Inspired by the pieces by Evelyn that you linked to in your post, I have actually become quite addicted to arranging different tunes, you could too if you give it a try  :Smile: 

Robbie

----------

bohemianbiker

----------


## margora

"Four of us from our mandolin orchestra play in a quartet together. I play guitar (classical) and the others all play mandolin, although one guy is considering moving to mandola for our quartet ... Does anyone have suggestions about where we might find such sheet music? One suggestion was the Classical Mandolin Society of America, altho I'm assuming that their music would have more than 4 parts (but would love to be wrong). Any other ideas?

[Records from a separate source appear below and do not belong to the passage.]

-- ==== Sys2Proof/Machine/Flash.lean ====
section
/-! DEFINITION. The flash controller (07): ring operations and their checks, units and sectors, suspension, scrub. Reservation
records are in Nonce.lean. -/

namespace Sys2Proof.Machine

/-- Status codes of Table 7.2. -/
abbrev fsProtected : Nat := 0x20
abbrev fsNotBlank : Nat := 0x21
abbrev fsProgFail : Nat := 0x22
abbrev fsEraseFail : Nat := 0x23
abbrev fsMismatch : Nat := 0x24
abbrev fsFtag : Nat := 0x25
abbrev fsFalign : Nat := 0x26
abbrev fsBufLoc : Nat := 0x27
abbrev fsCorrected : Nat := 0x28
abbrev fsUncorr : Nat := 0x29

/-- Whether the controller is at an operation boundary: nothing runs, no finished operation still waits for its completion, no
reservation is pending (07 R295, R304, R321). -/
def State.flashIdle (s : State) : Bool :=
  s.flash.op.isNone && s.flash.resv.isEmpty && !s.flag F.FLC_STAT_BUSYA && !s.flag F.FLC_STAT_BUSYB

/-- Whether a CHAN 0 descriptor has a field that must be zero, or an operation code that is none (07 R296; 06 R270). -/
def Desc.flashBadOp (d : Desc) : Bool :=
  !(d.op == 1 || d.op == 2 || d.op == 3) || d.uflags != 0 || d.uparam != 0 || d.lenTop != 0 || d.opd 6 != 0 || d.opd 7 != 0 ||
    (d.op != 2 && d.opd 5 != 0) ||
    (d.op == 2 && (d.buf != 0 || d.len != 0 || d.opd 5 == 0 || d.opd 5 > 256))

/-- The sectors that a descriptor names. -/
def Desc.flashSectors (d : Desc) : List Nat :=
  (List.range (sectorOf (d.opd 4 + d.flashSize - 1) + 1 - sectorOf (d.opd 4))).map (fun i => sectorOf (d.opd 4) + i)

/-- The first source word tagged KEY, as its offset (07 R297). -/
def State.firstKey (s : State) (a n : Nat) : Option Nat :=
  ((List.range (n / 4)).find? (fun i => s.mem.tag (a + 4 * i) == .key)).map (· * 4)

/-- The first target unit that is not erased, as its offset (07 R297). The controller's own reads, here, in the read-back and in the erase check,
count nothing in FLC_ECC (DESIGN CHOICE, log 139). -/
def State.firstUsed (s : State) (a n : Nat) : Option Nat :=
  ((List.range (n / 16)).find? (fun i => !s.unitErased (unitOf a + i))).map (· * 16)

/-- The checks of R302 in their order: the status and RESULT of the first that applies. A parity failure of the source is met between
PROTECTED and FTAG (log 24). -/
def State.flashCheck (s : State) (d : Desc) : Option (Nat × Option Nat) :=
  let fa := d.opd 4
  if s.namesAbsent d then some (stAbsent, none)
  else if d.flashBadOp then some (stBadOp, none)
  else if s.dtagBad d then some (stDtag, none)
  else if d.op != 2 && (d.len < 16 || d.len % 16 != 0 || (d.op == 1 && d.len > 8192) || d.len > 2097152) then some (stLen, none)
  else if fa % (if d.op = 2 then 0x2000 else 16) != 0 then some (fsFalign, some 0)
  else if !inFlash fa || fa + d.flashSize > 0x08000000 + (bankOf fa + 1) * 0x200000 ||
      (d.op != 2 && (d.buf % 4 != 0 || (s.engRead d.buf d.len).badStatus == some stAddrErr)) then some (stAddrErr, none)
  else if d.op != 2 && !inSram d.buf d.len && !(Region.vigil.holds d.buf && d.buf + d.len ≤ Region.vigil.stop) then some (fsBufLoc, some 0)
  else if d.op != 3 && d.flashSectors.any (fun x => s.sectorMode x != 1) then some (fsProtected, some 0)
  else if d.op == 3 && d.flashSectors.any (fun x => s.sectorMode x == 3) then some (stXoDenied, none)
  else if d.op == 1 then
    match (s.engRead d.buf d.len).badStatus with
    | some x => some (x, none)
    | none =>
      match s.firstKey d.buf d.len with
      | some o => some (fsFtag, some o)
      | none => (s.firstUsed fa d.len).map (fun o => (fsNotBlank, some o))
  else none

/-- A unit that VERIFY compares: equal, different, or unreadable (07 R300, R291). -/
def State.verifyUnit (s : State) (fa buf : Nat) : Option Nat :=
  if s.ecc fa = .failed then some stMemPar
  else if (List.range 4).all (fun k => s.readTWord (fa + 4 * k) == s.mem.tword (buf + 4 * k)) then none
  else some fsMismatch

/-- An operation in hand from now on: its bank is busy, no suspension counted yet (07 R304, R310). -/
def State.flashBegin (s : State) (o : FlashOp) : State :=
  (({ s with flash := { s.flash with op := some o } }).busyFix).clrFld F.FLC_STAT_SUSPN

/-- Whether the controller can work on the nonce area (07 R311, R321, R328; 02 R76): no operation is suspended, flash can be read and no
forced scrub hold is on the area's bank. -/
def State.nonceUp (s : State) : Bool :=
  s.on && s.lit .steady && s.flag F.PWR_STAT_FLRDY && !s.flag F.FLC_STAT_SUSP && !s.bankHeld s.nonceBank

/-- Whether the controller can perform a reservation that is requested. -/
def State.resvReady (s : State) : Bool := !s.flash.resv.isEmpty && s.nonceUp

/-- The controller has no reservation in hand any more. -/
def State.resvEnd (s : State) : State := ({ s with flash := { s.flash with resvOn := false } }).busyFix

/-- A reservation that is requested begins: the nonce area's bank is busy (07 R320, R321). -/
def State.resvBegin (s : State) : State :=
  if s.resvReady then ({ s with flash := { s.flash with resvOn := true } }).busyFix else s

/-- An operation that ran is over with a status and RESULT; its bank stays busy until its completion is written (07 R304). A reservation that waits
begins at this boundary (07 R320, R321). -/
def State.flashOver (s : State) (o : FlashOp) (st : Nat) (r : Option Nat) : State :=
  (({ s with flash := { s.flash with op := none, ended := some (o.desc.ring, o.desc.idx, o.bank) } }).finishOpt o.desc st r).resvBegin

/-- The operation of a CHAN 0 descriptor, nothing of it done yet. -/
def Desc.flashOp (d : Desc) : FlashOp :=
  match d.op with
  | 2 => ⟨d, .erase, sectorOf (d.opd 4), d.opd 5, 0, false, false⟩
  | 3 => ⟨d, .verify, unitOf (d.opd 4), d.len / 16, 0, false, false⟩
  | _ => ⟨d, .program, unitOf (d.opd 4), d.len / 16, 0, false, false⟩

/-- A CHAN 0 descriptor that has been taken: refused under R302, or started. -/
def State.flashRun (s : State) (d : Desc) : State :=
  match s.flashCheck d with
  | some (st, r) => s.finishOpt d st r
  | none => s.flashBegin d.flashOp

/-- Whether a descriptor's bank can begin an operation: flash can be read (02 R76) and no forced scrub hold is on it (07 Table 7.6). -/
def State.flashCanStart (s : State) (d : Desc) : Bool :=
  !inFlash (d.opd 4) || (s.flag F.PWR_STAT_FLRDY && !s.bankHeld (bankOf (d.opd 4)))

/-- The controller takes a CHAN 0 descriptor of one operation code, or of a code that is none, at an operation boundary (07 R295). -/
def State.flashTake (s : State) (op : Nat) : State :=
  if !s.flashIdle then s
  else s.takeWith 1 0 (fun d => (d.op == op || !(d.op == 1 || d.op == 2 || d.op == 3)) && s.flashCanStart d) State.flashRun

/-- PROGRAM (07 R297, R302). -/
def execProgram (s : State) : Res := ok (s.flashTake 1)
/-- ERASE (07 R299, R302). -/
def execErase (s : State) : Res := ok (s.flashTake 2)
/-- VERIFY (07 R300, R302). -/
def execVerify (s : State) : Res := ok (s.flashTake 3)

/-- The operation in progress is over with a status; RESULT is the units or sectors done. -/
def State.flashEnd (s : State) (o : FlashOp) (st done : Nat) : State := s.flashOver o st (some done)

/-- The operation with one more unit or sector done: over when it was the last, stopped when the steady island quiesces (07 Table 7.6).
Between two of them a requested reservation comes first (07 R321). -/
def State.flashAdvance (s : State) (o : FlashOp) : State :=
  if o.done + 1 = o.total then s.flashEnd o stOk (if o.kind = .verify then 0 else o.total)
  else
    let o1 := { o with done := o.done + 1, stopped := (s.island .steady).st == .quiescing }
    ({ s with flash := { s.flash with op := some o1 } }).resvBegin

/-- A unit with four words programmed. -/
def State.programUnit (s : State) (u : Nat) (w : List TWord) : State :=
  let s1 := s.pokes (unitAddr u) w
  { s1 with flash := { s1.flash with programmed := nsAdd s1.flash.programmed u, oneBit := nsDel s1.flash.oneBit u } }

/-- A unit left indeterminate (07 R329). -/
def State.cutUnit (s : State) (u : Nat) : State := { s with flash := { s.flash with cut := nsAdd s.flash.cut u } }

/-- A sector erased: every unit of it is an erased unit (07 R292). -/
def State.eraseSector (s : State) (sec : Nat) : State :=
  let p (u : Nat) : Bool := u / 512 == sec
  let m (a : Nat) : Bool := inFlash a && sectorOf a == sec
  { s with mem := s.mem.clear m,
           flash := { s.flash with programmed := smDrop p s.flash.programmed, oneBit := smDrop p s.flash.oneBit,
                                   twoBit := smDrop p s.flash.twoBit, cut := smDrop p s.flash.cut } }

/-- A sector left indeterminate. -/
def State.cutSector (s : State) (sec : Nat) : State :=
  { s with flash := { s.flash with cut := (List.range 512).foldl (fun c i => nsAdd c (sec * 512 + i)) s.flash.cut } }

/-- The operation in progress that is not suspended and not stopped. -/
def State.flashRunning (s : State) : Option FlashOp :=
  if s.flag F.FLC_STAT_SUSP || !s.on then none else s.flash.op.filter (fun o => !o.stopped)

/-- The operation in progress that works on a unit or a sector: no reservation has come in between (07 R321). -/
def State.flashActive (s : State) : Option FlashOp := if s.flash.resvOn then none else s.flashRunning

/-- FLASH_UNIT_PROGRAMMED (07 R298, Table 7.2): the unit takes the source's words as they stand, is read back and compared; `good` is
what the comparison finds. A unit that fails is left indeterminate (log 26). -/
def execFlashUnitProgrammed (good : Bool) (s : State) : Res :=
  match s.flashActive with
  | none => ok s
  | some o =>
    if o.kind != .program then ok s
    else
      let u := o.first + o.done
      let src := o.desc.buf + 16 * o.done
      if (List.range 4).any (fun k => s.mem.parityBad (src + 4 * k)) then ok (s.flashOver o stMemPar none)
      else
        let s1 := s.programUnit u ((List.range 4).map (fun k => s.mem.tword (src + 4 * k)))
        if good then ok (s1.flashAdvance o) else ok ((s1.cutUnit u).flashEnd o fsProgFail o.done)

/-- FLASH_SECTOR_ERASED (07 R299, Table 7.2): the sector is erased and checked. -/
def execFlashSectorErased (good : Bool) (s : State) : Res :=
  match s.flashActive with
  | none => ok s
  | some o =>
    if o.kind != .erase then ok s
    else
      let sec := o.first + o.done
      if good then ok ((s.eraseSector sec).flashAdvance o) else ok (((s.eraseSector sec).cutSector sec).flashEnd o fsEraseFail o.done)

/-- The next unit of a VERIFY (07 R300, R291): the one that differs or cannot be read ends it. -/
def State.verifyUnitDone (s : State) (o : FlashOp) : State :=
  let fa := o.desc.opd 4 + 16 * o.done
  let buf := o.desc.buf + 16 * o.done
  let s1 := if nsMem s.flash.cut (unitOf fa) then (s.noteEcc fa).fresh else s.noteEcc fa
  if (List.range 4).any (fun j => s.mem.parityBad (buf + 4 * j)) then s1.flashOver o stMemPar none
  else
    match s.verifyUnit fa buf with
    | some st => s1.flashOver o st (if st = fsMismatch then some (16 * o.done) else none)
    | none => s1.flashAdvance o

/-- A VERIFY in progress goes on by itself, a unit at a time, while the steady island runs; as it quiesces the unit in progress is finished (07
Tables 7.3 and 7.6; log 6). -/
def State.flashCycle (s : State) : State :=
  match s.flashActive with
  | none => s
  | some o =>
    if o.kind == .verify && (s.steadyRuns || (s.island .steady).st == .quiescing) && !o.pausing then s.verifyUnitDone o else s

/-- A write of 1 to FLC_CTL.SUSPEND alone (07 R308, R310, Table 7.6). -/
def State.flashSuspend (s : State) : State :=
  match s.flashRunning with
  | none => s
  | some o =>
    if o.pausing then s
    else if 32 ≤ s.fld F.FLC_STAT_SUSPN then s.setBit F.FLC_STAT_SREF
    else
      ({ s with flash := { s.flash with op := some { o with pausing := true } } }).setFld F.FLC_STAT_SUSPN (s.fld F.FLC_STAT_SUSPN + 1)

/-- SUSPEND (07 R308). -/
def execSuspend (s : State) : Res := ok (if s.steadyRuns then s.flashSuspend else s)

/-- FLASH_PAUSED (07 R308): the bank becomes readable and SUSP is set. A reservation in hand comes first (07 R321). -/
def execFlashPaused (s : State) : Res :=
  match s.flashActive with
  | none => ok s
  | some o =>
    if o.pausing then
      ok (({ s with flash := { s.flash with op := some { o with pausing := false } } }).setBit F.FLC_STAT_SUSP).busyFix
    else ok s

/-- A suspended operation goes on (07 R309). -/
def State.flashResume (s : State) : State :=
  match s.flash.op with
  | none => s
  | some _ => if s.flag F.FLC_STAT_SUSP then (s.clrFld F.FLC_STAT_SUSP).busyFix else s

/-- What a steady quiesce does to an operation as it begins (07 Table 7.6): a suspended one goes on, and a SUSPEND that has not paused its
operation yet is dropped, since the quiesce lets the unit or sector finish (DEDUCED, log 134). -/
def State.flashQuiesce (s : State) : State :=
  let s1 := s.flashResume
  match s1.flash.op with
  | none => s1
  | some o => { s1 with flash := { s1.flash with op := some { o with pausing := false } } }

Thanks for any suggestions."

There is a very large literature for mandolin quartet.  There are two types of quartets -- "classical" and "romantic".  Classical quartets emulate string quartets -- M1, M2, alto mandola (CGDA), and mandocello (or liuto cantabile).  A "romantic quartet" consists of M1, M2, European mandola (GDAE, or what we call octave mandolin in the US), and classical guitar.   Assuming one of your mandolin players switches to octave mandolin, then you have a romantic quartet.

There are roughly 20-odd pieces by Calace for romantic quartet, all freely available.   Munier wrote three quartets that are standard repertoire (for such ensembles), and which exist in versions for romantic quartet or classical quartet.  There are several quartets by Herman Ambrosius that also qualify as standard repertoire; these are available from www.trekel.de, along with much else.

In addition, almost anything written for 5-part mandolin ensembles -- M1, M2, Octave Mandolin, Guitar, Bass -- can be reduced to a romantic quartet configuration because the bass line will generally be doubled in the guitar part.

If you wish to stay as a quartet of 3 mandolins plus guitar, the available literature is much smaller (you could, perhaps, assign one of the mandolins to the octave mandolin part because it will be written in treble clef, but the register would be wrong).

----------

bohemianbiker

----------


## Martin Jonas

> Four of us from our mandolin orchestra play in a quartet together.  I play guitar (classical) and the others all play mandolin, although one guy is considering moving to mandola for our quartet.  
> 
> One of our challenges is getting sheet music with 4 parts.  In fact, I don't think we have any music with 4 parts.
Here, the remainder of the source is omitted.